George Floyd: Ghanaian Minister Urges African-Americans To Return To Africa

George Floyd Protest has spread to Ghana

LAGOS JUNE 12TH (NEWSRANGERS)-Black Americans of African descent should return to the continent because they are not wanted in the United States, a government minister in Ghana has said.

Barbara Oteng Gyasi, the country’s tourism minister, urged black Americans to return “home” during an emotional ceremony in the Ghanaian capital Accra to mark the death of George Floyd.

“We continue to open out arms and invite all brothers and sisters home,” Ms Oteng Gyasi said. “Ghana is your home. Africa is your home. We have arms wide open, ready to welcome you home.

“You do not have to stay where you are not wanted forever. You have a choice and Africa is waiting for you.”

Ghana launched a campaign in 2018 to persuade black Americans either to move to the country or to visit it as tourists. “The Year of Return” initiative marked the quatercentenary of the first documented shipment of slaves from Africa across the Atlantic to the New World.

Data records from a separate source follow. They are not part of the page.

/-- LAYOUTS checks 1 to 13 (R143, R458). The ranges that R106 gives a target's fields have no check of their own (DESIGN CHOICE: log entry
14). -/
def layoutCheck (v : LoadView) (n : Nat) : Bool :=
  let m := v.m
  match n with
  | 1 => v.speakers.any (fun tk =>
      let sq (j : Nat) : Int := si (spk m tk.2 j) * si (spk m tk.2 j)
      decide (2 ^ 48 < (sq 0 + sq 1 + sq 2 - 2 ^ 68).natAbs))
  | 2 => (List.range 2048).any (fun f =>
      let w := facet m f
      let t := fld w 34 32
      flag w 35 && (tgtKind m t == 0 || !isSpeaker m t (fld w 9 0) || !isSpeaker m t (fld w 19 10)
        || (fld w 29 20 != 0x3FF && !isSpeaker m t (fld w 29 20))))
  | 3 => v.on.any (fun t => 16384 < (indexRegion m t).1 + (indexRegion m t).2) || anyMeet (v.on.map (indexRegion m))
  | 4 => v.on.any (fun t => (List.range (indexRegion m t).2).any (fun i =>
      let c := m (tblLocator + 0x10000 + (indexRegion m t).1 + i)
      let cnt := fld c 20 16
      cnt == 0 || 16 < cnt || 65536 < fld c 15 0 + cnt || (List.range cnt).any (fun j =>
        let w := facet m (fld (m (tblLocator + 0x20000 + fld c 15 0 + j)) 10 0)
        !flag w 35 || fld w 34 32 != t)))
  | 5 => v.speakers.any (fun tk =>
      let w := spk m tk.2 4
      let cnt := fld w 19 16
      12 < cnt || 16384 < fld w 13 0 + cnt || (List.range cnt).any (fun j =>
        let k := fld (m (tblLocator + 0x30000 + fld w 13 0 + j)) 9 0
        !isSpeaker m tk.1 k && v.on.any (fun t => isSpeaker m t k)))
  | 6 => v.on.any (fun t => 16 < fld (tdesc m t 7) 4 0 || (List.range (fld (tdesc m t 7) 4 0)).any (fun i =>
      let k := fld (tdesc m t (16 + i)) 9 0
      k < tgtBase m t || tgtBase m t + tgtFeeds m t ≤ k))
  | 7 => v.on.any (fun t =>
      fld (tdesc m t 1) 18 16 < 3 || fld (tdesc m t 3) 27 0 < 2 ^ 20 || 0x0B400000 < fld (tdesc m t 3) 27 0
      || decide (si (tdesc m t 4) < 0) || decide (si (tdesc m t 5) ≤ 0) || decide (si (tdesc m t 6) < 0))
  | 8 =>
    let sound := fld (m LOC) 24 0
    let drift := fld (m (LOC + 1)) 31 16
    let slope := fld (m (LOC + 1)) 15 0
    let step := (m (LOC + 3)).toNat
    sound < 300 * 2 ^ 16 || 380 * 2 ^ 16 < sound || drift == 0 || 32768 < drift || slope == 0 || 32768 < slope
      || fld (m (LOC + 2)) 19 0 < 16 || step < 2 ^ 23 || 2 ^ 31 < step
  | 9 => anyMeet ((List.range 8).map (speakerRange m))
  | 10 => (List.range 2048).any (fun l => 64 * 2 ^ v.rate < (m (tblLineLen + l)).toNat)
  | 11 => 229376 < total ((List.range 2048).map (fun l => max 1 (fld (m (tblLineLen + l)) 8 0)))
  | 12 => anyMeet (v.on.map (fun t => (tgtFirst m t, tgtFeeds m t)))
  | 13 => v.on.any (fun t => 1024 < (speakerRange m t).1 + (speakerRange m t).2)
  | _ => false

/-! ### SAFETY (R339) -/

/-- Does feed f carry a valid destination? -/
def hasDest (m : Rd) (f : Nat) : Bool := (List.range 4).any (fun d => flag (m (tblDest + 4 * f + d)) 35)

def safetyCheck (v : LoadView) (n : Nat) : Bool :=
  let m := v.m
  let limit := fld (m (QCH + 0x800)) 26 16
  let ceil (f : Nat) : Nat := QCH + 0x1000 + 2 * f
  match n with
  | 1 => !v.wrote 4 (QCH + 0x800) || 1024 < fld (m (QCH + 0x800)) 10 0 || 1024 < limit
  | 2 => (List.range limit).any (fun f =>
      (hasDest m f || v.on.any (fun t => tgtFirst m t ≤ f && f < tgtFirst m t + tgtFeeds m t)) && !v.wrote 4 (ceil f))
  | 3 => (List.range 1024).any (fun f => limit ≤ f && hasDest m f)
  | 4 => (List.range 1024).any (fun f => flag (m (ceil f)) 35) || fld (m (QCH + 0x802)) 7 0 == 0 || fld (m (QCH + 0x802)) 23 8 == 0
  | 5 => [PIN, PIN + 2].any (fun a => fld (m a) 16 0 == 0 || 100000 < fld (m a) 16 0)
  | _ => false

/-! ### STREAMS (R412, R403) -/


/-- The fields that a receive and a transmit entry share, and the payload (R390, R412). -/
def streamFieldsOk (rate portEn : Nat) (w : Word) : Bool :=
  96 ≤ entryPt w && 1 ≤ entryChans w && entryChans w ≤ 64
  && samplesPerPacket (fld w 17 16) rate * entryChans w * entryBytes w ≤ 8192
  && [0, 1].all (fun x => !entryOn w x || portEn.testBit x)

/-- Wire size of a transmit stream's frame on a port, with preamble and inter-frame gap (R403). -/
def streamWire (m : Rd) (rate x t : Nat) : Nat :=
  let w := txE m t 0
  78 + (if macVlan m x then 4 else 0) + samplesPerPacket (fld w 17 16) rate * entryChans w * entryBytes w

def streamsCheck (v : LoadView) (n : Nat) : Bool :=
  let m := v.m
  let rxs := (List.range 128).filter (fun e => entryValid (rxE m e 0))
  let txs := (List.range 128).filter (fun t => entryValid (txE m t 0))
  let en := v.param 0x209 3
  let S (w : Word) : Nat := samplesPerPacket (fld w 17 16) v.rate
  match n with
  | 1 => v.rate == 2 && (!rxs.isEmpty || !txs.isEmpty)
  | 2 =>
    (List.range 128).any (fun e => (List.range 16).any (fun j =>
      (rxE m e j &&& ~~~ (wd (rxMask j))) != 0 || (txE m e j &&& ~~~ (wd (txMask j))) != 0))
    || rxs.any (fun e => !streamFieldsOk v.rate en (rxE m e 0))
    || txs.any (fun t => !streamFieldsOk v.rate en (txE m t 0) || fld (txE m t 1) 15 8 == 0)
  | 3 =>
    let rs := rxs.map (fun e => (fld (rxE m e 1) 10 0, entryChans (rxE m e 0)))
    anyMeet rs || rs.any (fun r => 0x400 < r.1 + r.2)
  | 4 => [0, 1].any (fun x =>
      let on := rxs.filter (fun e => entryOn (rxE m e 0) x)
      let k := 2 + 3 * x
      on.any (fun a => on.any (fun b => a < b && rxE m a k == rxE m b k && rxE m a (k + 1) == rxE m b (k + 1)
        && (rxE m a (k + 2) == 0 || rxE m b (k + 2) == 0 || rxE m a (k + 2) == rxE m b (k + 2)))))
  | 5 => [0, 1].any (fun x =>
      let on := txs.filter (fun t => entryOn (txE m t 0) x)
      98304 < total (on.map (streamWire m v.rate x))
      || 5 * 32 * rateHz v.rate * total (on.map (fun t => streamWire m v.rate x t * (96 / max 1 (S (txE m t 0))))) > 4 * 96 * 10 ^ 11)
  | 6 =>
    let o := fld (m (STM + 1)) 31 0
    480 * 10 ^ 9 < o * rateHz v.rate || rxs.any (fun e => o * rateHz v.rate < S (rxE m e 0) * 10 ^ 9 + 20000 * rateHz v.rate)
  | 7 => [0, 1].any (fun x => flag (m (STM + 2)) (32 + x) && !en.testBit x)
  | _ => false

/-! ### PORTS, EQ_BANKS, ROUTES (R500, R236, R216) -/

/-- PORTS checks 1 to 3 (R500), made whatever EN says of the port (DEDUCED: log entry 97). -/
def portsCheck (v : LoadView) (n : Nat) : Bool :=
  let m := v.m
  match n with
  | 1 => (List.range 8).any (fun p => 32 / 2 ^ v.rate < 2 ^ fld (tdmCfg m p) 27 25)
  | 2 => v.rate == 2 && (List.range 4).any (fun c => flag (m (PDM + c)) 35 && !flag (m (PDM + c)) 0)
  | 3 => (List.range 16).any (fun k => flag (pdmCfg m k) 35 && !flag (m (PDM + k / 4)) 35)
  | _ => false

/-- The initial scene applied to the reset values of R108, where it gives one that parses (R107). Its OBJECT_KEYFRAMES wait for B0
(R128): no budget depends on them. -/
def LoadView.startScene (v : LoadView) : Rd :=
  let m : Rd := fun a => if tblObject ≤ a ∧ a ≤ tblObject + 0xFFFF then resetWord a else v.m a
  match storedScene m (v.param 0x800 0xFFFF) with
  | none => m
  | some cs => tabRd m (initialTab m cs)

/-- Is record r stable in both banks (R236 check 4)? -/
def stable (m : Rd) (r : Nat) : Bool := [0, 1].all (fun b =>
  let a1 := si (m (tblBank b + 8 * r + 3))
  let a2 := si (m (tblBank b + 8 * r + 4))
  decide (a2.natAbs < 2 ^ 33 - 2) && decide ((a1.natAbs : Int) < 2 ^ 33 + a2 - 2))

def eqCheck (v : LoadView) (n : Nat) : Bool :=
  let m := v.m
  let obj (c : Nat) : Nat × Nat := (fld (m (tblObjChain + c)) 13 0, fld (m (tblObjChain + c)) 19 16)
  let feed (f : Nat) : Nat × Nat := (fld (m (tblFeedChain + 2 * f)) 15 0, fld (m (tblFeedChain + 2 * f)) 21 16)
  match n with
  | 1 => (List.range 4095).any (fun c => 14 < (obj c).2 || (0 < (obj c).2 && 16384 < (obj c).1 + (obj c).2))
  | 2 => (List.range 1024).any (fun f =>
      32 < (feed f).2 || (0 < (feed f).2 && ((feed f).1 < 16384 || 49152 < (feed f).1 + (feed f).2)))
  | 3 => (List.range 1024).any (fun f =>
      let al := (m (tblFeedChain + 2 * f + 1)).toNat
      (0 < al && al < 4 * 2 ^ 16) || (lineLen m (1024 + f) - 5) * 2 ^ 16 < al)
  | 4 => ((List.range 4095).map obj ++ (List.range 1024).map feed).any (fun d =>
      (List.range d.2).any (fun i => !stable m (d.1 + i)))
  | 5 =>
    let s := v.startScene
    (List.range 1024).any (fun o => fld (s (objW o 9)) 11 0 != 0xFFF && !v.wrote 9 (tblObjChain + fld (s (objW o 9)) 11 0))
  | _ => false

def routesCheck (v : LoadView) (n : Nat) : Bool :=
  let m := v.m
  match n with
  | 1 => (List.range 4096).any (fun e => !ctrlOk (m (tblRoute + 2 * e)))
  | 2 => (List.range 4096).any (fun i => m (tblDest + i) != 0 && !destOk m i (m (tblDest + i)))
  | 3 => (List.range 4096).any (fun i =>
      let w := m (tblDest + i)
      flag w 35 && (if fld w 34 32 = 0 then !entryValid (txE m (fld w 14 8) 0) else !tdmEn m (fld w 10 8)))
  | _ => false

/-! ### SCENES (R126, R107) -/

/-- Is every value of a stored command in the ranges of R106 and R108? -/
def sceneValueOk (m : Rd) (c : SceneCmd) : Bool :=
  match c with
  | .keyframes o _ kf => o < 1024 && kf.all (fun k => k.2.1 ≤ 2)
  | .objectSet _ _ _ => cmdCheck m 0 c == 0
  | .targetSet _ _ _ => cmdCheck m 0 c == 0
  | .recall _ _ => true
  | .announce _ => true

/-- Does a directory entry run beyond the body region (check 3)? Such an entry has no bytes to parse, so checks 1 and 2 leave it out. -/
def beyondBodies (m : Rd) (i : Nat) : Bool :=
  65536 < fld (m (tblSceneDir + 2 * i)) 15 0 + (fld (m (tblSceneDir + 2 * i + 1)) 17 0 + 3) / 4

def scenesCheck (v : LoadView) (n : Nat) : Bool :=
  let m := v.m
  let valid := (List.range 64).filter (fun i => flag (m (tblSceneDir + 2 * i + 1)) 35)
  let inside := valid.filter (fun i => !beyondBodies m i)
  let init := v.param 0x800 0xFFFF
  match n with
  | 1 => inside.any (fun i => ((storedScene m i).getD []).any (fun c => match c with
      | .recall _ _ => true
      | .announce _ => true
      | _ => false))
  | 2 => inside.any (fun i => match storedScene m i with
      | none => true
      | some cs => !cs.all (sceneValueOk m))
  | 3 => valid.any (beyondBodies m)
  | 4 => init != 0xFFFF && !valid.contains init
  | 5 => fld (m (QCH + 0x800)) 10 0 < (enabledObjects v.startScene).length
  | 6 => 65536 < products v.startScene
  | _ => false

/-! ### LANE_PROGRAMS (R264, R314) -/

/-- The lane a lane-memory or control-block address names. -/
def laneNamed (a : Nat) : Option Nat :=
  if 0x28000000 ≤ a ∧ a ≤ 0x291FFFFF then some ((a - 0x28000000) / 0x40000)
  else if inLaneBlock a then some ((a - LAN 0) / 0x1000) else none

/-- Does a record name a lane it may not (check 1)? A record that runs on past its lane names the next one too. -/
def namesOdd (r : Rec) : Bool :=
  let bad (o : Option Nat) : Bool := match o with
    | some l => l % 2 == 1 || 64 ≤ l
    | none => false
  r.span != 0 && (bad (laneNamed r.dest) || bad (laneNamed (r.dest + r.span - 1)) || laneNamed r.dest != laneNamed (r.dest + r.span - 1))

/-- Is the header of a block inside R248? -/
def blockOk (m : Rd) (lane : Nat) (b : Block) : Bool :=
  let h (j : Nat) : Word := m (yW lane (b.at' + j))
  b.len ≤ 16 && b.at' + 16 * b.len ≤ 0x2000 && 1 ≤ b.codeLen && b.codeLen ≤ 1024 && b.code + b.codeLen ≤ 8192
  && b.xLen ≤ 2048 && b.x + b.xLen ≤ 8192 && 0x1000 ≤ b.y && b.y ≤ 0x1BFF && b.yLen ≤ 2048 && b.y + b.yLen ≤ 0x1C00
  && b.xLen + b.yLen ≤ 2048 && fld (h 0) 35 29 == 0 && fld (h 1) 35 26 == 0 && fld (h 2) 35 26 == 0 && h 3 == 0

/-- Is a valid window entry inside R250? -/
def winOk (w : Word) : Bool :=
  let kind := fld w 34 32
  let cnt := fld w 30 24
  let first := fld w 10 0
  kind ≤ 5 && (kind == 4 || !flag w 31) && 1 ≤ cnt && cnt ≤ 64 && fld w 23 12 + cnt ≤ 4096 && !flag w 11
  && (if kind = 0 then (List.range cnt).all (fun i => !sourceReserved (first + i))
      else if kind = 5 then 0x600 ≤ first && first + cnt ≤ 0x680 else first + cnt ≤ 1024)

/-- The block a valid item's ARG names on its home pair. -/
def itemBlock (m : Rd) (i : Nat) : Option Block :=
  (blocks m (2 * (itemOf m i).pair)).find? (fun b => b.at' == 0x1C00 + 16 * (itemOf m i).arg)

/-- The blocks of a pair that check 2 looks at: those in order in its argument area, and those its valid items name. -/
def namedBlocks (m : Rd) (valid : List Nat) (p : Nat) : List Block :=
  let chain := blocks m (2 * p)
  let named := (valid.filter (fun i => (itemOf m i).pair == p)).map (fun i => 0x1C00 + 16 * (itemOf m i).arg)
  chain ++ ((named.eraseDups.filter (fun a => a < 0x2000 && chain.all (fun b => b.at' != a))).map (blockAt m (2 * p))).filter
    (fun b => b.len != 0)

/-- Do two items' footprints overlap (R249)? -/
def footprintsMeet (a b : Block) : Bool :=
  meets a.code a.codeLen b.code b.codeLen || meets a.x a.xLen b.x b.xLen || meets a.y a.yLen b.y b.yLen
  || meets a.at' (16 * a.len) b.at' (16 * b.len)

/-- The descriptor checks of check 8 (R314) for a valid item. -/
def itemOk (m : Rd) (i : Nat) : Bool :=
  let w0 := m (BEL + 0x1000 + 4 * i)
  let w1 := m (BEL + 0x1001 + 4 * i)
  let it := itemOf m i
  it.cls ≤ 2 && fld w0 29 24 ≤ 31 && fld w0 31 30 == 0 && fld w0 23 20 == 0 && fld w0 15 13 == 0 && fld w1 35 22 == 0 && fld w1 15 14 == 0
  && m (BEL + 0x1002 + 4 * i) == 0 && m (BEL + 0x1003 + 4 * i) == 0
  && (match itemBlock m i with
      | none => false
      | some b => b.code ≤ it.entry && it.entry < b.code + b.codeLen)
  && (if it.cls = 2 then it.bundles == 0 else 1 ≤ it.bundles && it.bundles ≤ 520)

/-- The critical path of a class (R295). -/
def criticalPath (items : List Item) (cls : Nat) : Nat :=
  total ((List.range 16).map (fun st => ((List.range 32).map (fun p =>
    total ((items.filter (fun it => it.cls == cls && it.stage == st && it.pair == p)).map (·.bundles)))).foldl max 0))

/-- An enabled crossbar window of a pair: base, length, writable (R261). -/
def xbarWindows (m : Rd) (p : Nat) : List (Nat × Nat × Bool) :=
  ([0, 1].filter (fun k => flag (m (LAN (2 * p) + 3)) (2 * k))).map (fun k =>
    (fld (m (LAN (2 * p) + 0x10 + 2 * k)) 31 0, fld (m (LAN (2 * p) + 0x11 + 2 * k)) 31 0, flag (m (LAN (2 * p) + 3)) (2 * k + 1)))

/-- Does the code of a block contain UNMASK? -/
def hasUnmask (m : Rd) (lane : Nat) (b : Block) : Bool := (List.range b.codeLen).any (fun i =>
  let g := slotOf (bundleAt m lane (b.code + i)) .g
  bits g 19 18 == 0 && bits g 17 13 == 0x1C)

Ms Oteng Gyasi was speaking at the W.E.B. DuBois Centre for Pan African Culture, where Mr Floyd is to be memorialised on the building’s Sankofa Wall, a structure dedicated to Ghana’s diaspora.

Ghana’s history is deeply linked to the slave trade. Its coastline is dotted with forts where European merchants held slaves purchased from raiding chiefs before the often deadly journey across the Atlantic.

Many believe that the slave trade is responsible for the West’s prosperity and Africa’s poverty. A return of black Americans to return to the lands from which their ancestors were snatched would mark a symbolic healing of old wounds while giving the continent an economic boost, officials in Ghana say.

Not everyone in Ghana has welcomed the minister’s words, however.

Efia Odo, a popular actress who grew up in the United States before returning to Ghana, said that unless the government of President Nana Akufo-Addo did more to deal with corruption and dilapidated infrastructure, Ghana would have little appeal to the diaspora.

“Fix your country first before you invite outsiders,” she wrote on Twitter.

Others pointed to faults with Ghana’s own police force, which has a reputation for brutality and venality, according to critics. There was anger in the country last October after three policemen who fell into an argument with a bus driver allegedly wrestled him to the ground and hacked him to death with machetes.